Receiver 230 also includes injection port 231 for injecting potting
material into tube 320. The total diameter of wires 62 is less than
the diameter of tube 230. This provides enough space for insertion
of needle 300 into tube 320 when receiver 230 is assembled to pan
body 220 and tube 320, temperature sensor 70 and associated wires
62 are located in slot 222. Needle 300 is inserted into tube 320
through injection port 231 located at the bottom of lateral member
239 of receiver 230. As the potting material fills tube 320, and
surrounds wires 62, needle 300 is removed and injection port 231 is
closed using a Laser, tig, or similar welding process.
[0077] FIG. 23 shows an alternative embodiment of slab-bottom pan
210 including a tunnel formed in slab 226. A stamped stainless
steel tunnel, 227, is positioned in slot 222 of slab 226. Tunnel
227 protrudes from the outer perimeter of slab 226 for engagement
with wire channel 238 of receiver 230.
[0078] Once the temperature controllable objects discussed above
(either 10, 110, or 210) have been manufactured an assembled, the
RFID tags are initialized and control algorithms and data are
downloaded to the tags. The control algorithms and data can include
such information as the class of the object, i.e. sauce pan, frying
pan, serving tray, warming dish, etc. In addition, information
regarding the location of the temperature sensor can be included
(i.e. side notch, bottom center, etc.) for use in determining ideal
cooking temperatures. Heating characteristics, such as conductivity
of the materials of the object, thickness, number of layers, etc.,
can also be downloaded to the tag, or alternatively these
characteristics can be used in determining the class of the
object.
[0079] It will be appreciated that components from any of the
embodiments of heatable objects discussed above can be interchanged
with similar components of any of the other embodiments of heatable
objects discussed herein. For example, the insert rod or insertable
tube receivers discussed in connection with pans 210 could be
utilized in connection with pans 110. Likewise, handles 40, 140,
50, and 150, as well as silicone gasket 90, and handle mounting
hardware, can be interchangeably utilized on any of pans 10, 110,
and 210. In addition, the methods of manufacturing and locating the
temperatures sensors (i.e. side-notch 10, tunnel-bottom 110, or
bottom-slab 210) can be interchangeably utilized with any of the
various pots and pans discussed an shown herein, as well as in any
cookware, servingware or other heatable objects now known or later
discovered.
[0080] In the foregoing description, certain terms have been used
for brevity, clearness and understanding; but no unnecessary
limitations are to be implied therefrom beyond the requirements of
the prior art, because such terms are used for descriptive purposes
and are intended to be broadly construed. Moreover, the description
and illustration of the inventions is by way of example, and the
scope of the inventions is not limited to the exact details shown
or described.
[0081] Although the foregoing detailed description of the present
invention has been described by reference to exemplary embodiments,
and the best mode contemplated for carrying out the present
invention has been shown and described, it will be understood that
certain changes, modification or variations may be made in
embodying the above invention, and in the construction thereof,
other than those specifically set forth herein, may be achieved by
those skilled in the art without departing from the spirit and
scope of the invention, and that such changes, modification or
variations are to be considered as being within the overall scope
of the present invention. Therefore, it is contemplated to cover
the present invention and any and all changes, modifications,
variations, or equivalents that fall with in the true spirit and
scope of the underlying principles disclosed and claimed herein.

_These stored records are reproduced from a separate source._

-- ==== Sys2Proof/Laws/Resolver.lean ====
section
/-! SUPPORT. The resolver as integer arithmetic, once, for every later proof. -/

namespace Sys2Proof.Machine

/-- The resolver's value as an integer: the floored modulo (R46). -/
theorem resolve_cast (L : Nat) (A : Int) (hL : 0 < L) : (resolve L A : Int) = A % (L : Int) :=
  Int.toNat_of_nonneg (Int.emod_nonneg A (by omega))

/-- A resolved address is an index of the buffer (R19, R46). -/
theorem resolve_lt (L : Nat) (A : Int) (hL : 0 < L) : resolve L A < L := by
  have h1 := resolve_cast L A hL
  have h2 := Int.emod_lt_of_pos A (b := (L : Int)) (by omega)
  omega

/-- Two addresses name one cell exactly when they are congruent modulo the length (R23). -/
theorem resolve_eq_iff (L : Nat) (A B : Int) (hL : 0 < L) :
    resolve L A = resolve L B ↔ A % (L : Int) = B % (L : Int) := by
  have h1 := resolve_cast L A hL
  have h2 := resolve_cast L B hL
  omega

/-- Every resolution of a machine's own length lands in its buffer (R19). -/
theorem State.resolve_lt (s : State) (A : Int) : resolve s.L A < s.L := Machine.resolve_lt s.L A s.L_pos

end Sys2Proof.Machine
end

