-- ==== Sys2Proof/Tests/Slice0.lean ====
section
/-! SUPPORT. Tests: expected values are those of 95_test_vectors.md or of the rule named, none is the model's own
answer; and, for every statement with hypotheses, a concrete case that meets them. -/

namespace Sys2Proof.Machine.Tests

/-- A machine of `n + 1` cells holding `bs` from cell 0 up, with the entry addresses `es`. -/
def machine (n : Nat) (bs : List Byte) (es : List Int) : State :=
  ({ config := ⟨n⟩, mem := [], hostEntries := es, hostDraws := 0 } : State).memWriteList 0 bs

/-- The state after one step. -/
def after (s : State) : State :=
  match step s with
  | .next t => t
  | .fault _ => s
  | .refused _ => s

/-- The memory of the eight addressing forms, 95 section 3.5, with opcode `op`. -/
def forms (op : Byte) (e : Int) : State :=
  machine 15 [0, 0, 0, 0, 0x50, 0x10, 0xEE, 0, op, 0xFC, 0xFD, 0xFE, 0x0A, 0x03, 0xEE, 0] [e]

/-! ### The checks refuse what is out of form -/

theorem test_no_machine_of_no_cells : Config.ofLength? 0 = none := by decide
theorem test_unsorted_memory_refused : Memory.wf [(5, 1), (3, 2)] = false := by decide
theorem test_repeated_cell_refused : Memory.wf [(3, 1), (3, 2)] = false := by decide
theorem test_listed_unlisted_byte_refused : Memory.wf [(3, 0)] = false := by decide
theorem test_cell_outside_buffer_refused :
    ¬ State.Inv { config := ⟨7⟩, mem := [(8, 1)], hostEntries := [], hostDraws := 0 } := by decide
theorem test_displacement_out_of_field_refused :
    AsmStmt.wellFormed ⟨0, .rel 128, .abs 0, .abs 0⟩ = false ∧
    AsmStmt.wellFormed ⟨0, .rel 0, .abs (-129), .abs 0⟩ = false ∧
    AsmStmt.wellFormed ⟨0, .rel 0, .abs 0, .abs 128⟩ = false := by decide
theorem test_fn_out_of_field_refused : AsmStmt.wellFormed ⟨32, .rel 0, .abs 0, .abs 0⟩ = false := by decide
theorem test_short_list_refused_by_name : decodeBytes [0xE0, 0x0C, 0x0F] = .error .truncated := by decide

/-! ### Decoding: words written out from the format table of R35 -/

/-- 95 section 3.2, first row: `1 1 1`, `fn = 0`. -/
theorem test_decode_all_absolute :
    decodeBytes [0b11100000, 0x0C, 0x0F, 0x0E] = .ok (.ssub .absolute .absolute .absolute 0 0x0C 0x0F 0x0E, []) := by
  decide
/-- Mode bits 0 1 0: only source-2 absolute. -/
theorem test_decode_source2_absolute :
    decodeBytes [0b01000000, 0xFE, 0xFC, 0x05] = .ok (.ssub .relative .absolute .relative 0 0xFE 0xFC 0x05, []) := by
  decide
/-- 95 section 3.2: `I0 = 0x22` is `0 0 1`, `fn = 2`; the rest of the list is handed back. -/
theorem test_decode_destination_absolute :
    decodeBytes [0b00100010, 0x90, 0x10, 0x40, 0x77] =
      .ok (.ssub .relative .relative .absolute 2 0x90 0x10 0x40, [0x77]) := by decide
/-- `I0 = 0x9F` is `1 0 0`, `fn = 31`. -/
theorem test_decode_source1_absolute :
    decode 0b10011111 1 2 3 = .ssub .absolute .relative .relative 31 1 2 3 := by decide
/-- R40: `I0` is bits 31:24 of the word view. -/
theorem test_decode_table_word :
    decodeTableWord 32 0xA0807FFF = some (.ssub .absolute .relative .absolute 0 0x80 0x7F 0xFF) := by decide
theorem test_encode_opcode : encode (.ssub .relative .absolute .absolute 27 1 2 3) = [0x7B, 1, 2, 3] := by decide
/-- 95 section 3.2, displacement unpacking. -/
theorem test_sext8 :
    sext8 0x7F = 127 ∧ sext8 0x80 = -128 ∧ sext8 0x90 = -112 ∧ sext8 0xE0 = -32 ∧ sext8 0xFF = -1 := by decide
/-- R43's example: `ssub @12, @15, @14` assembles to `E0 0C 0F 0E`. -/
theorem test_assemble :
    AsmStmt.bytes ⟨0, .abs 12, .abs 15, .abs 14⟩ = [0xE0, 0x0C, 0x0F, 0x0E] ∧
    AsmStmt.text ⟨0, .abs 12, .abs 15, .abs 14⟩ = "ssub @12, @15, @14" := by decide
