-- ==== Sys2Proof/Machine/Compare.lean ====
section
/-! DEFINITION. Compare instructions (44_compare.md): CMPR is their only destination (R220). -/

namespace Sys2Proof.Machine

/-- CMP X Y, signed (44_compare.md R221). -/
def execCmp (x y : RegNum) (s : State) : Out :=
  withRegs2 s x y fun rx ry =>
    .next (setCmpr (afterReads s rx ry) (cmpResult (readReg s rx).toInt (readSecond s rx ry).toInt))

/-- CMPU X Y, unsigned (44_compare.md R222). -/
def execCmpu (x y : RegNum) (s : State) : Out :=
  withRegs2 s x y fun rx ry =>
    .next (setCmpr (afterReads s rx ry) (cmpResult (readReg s rx).toNat (readSecond s rx ry).toNat))

/-- CMPI X N, signed (44_compare.md R223). -/
def execCmpi (x : RegNum) (n : Imm16) (s : State) : Out :=
  withReg s x fun rx =>
    .next (setCmpr (afterRead s rx) (cmpResult (readReg s rx).toInt (simm16 n).toInt))

end Sys2Proof.Machine
end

Consequently, the scope of the present invention is intended to be
limited only by the attached claims, all matter contained in the
above description and shown in the accompanying drawings shall be
interpreted as illustrative and not in a limiting sense.
[0082] Having now described the features, discoveries and
principles of the invention, the manner in which the invention is
constructed and used, the characteristics of the construction, and
advantageous, new and useful results obtained; the new and useful
structures, devices, elements, arrangements, parts and
combinations, are set forth in the appended claims.
[0083] It is also to be understood that the following claims are
intended to cover all of the generic and specific features of the
invention herein described, and all statements of the scope of the
invention which, as a matter of language, might be said to fall
therebetween.
* * * * *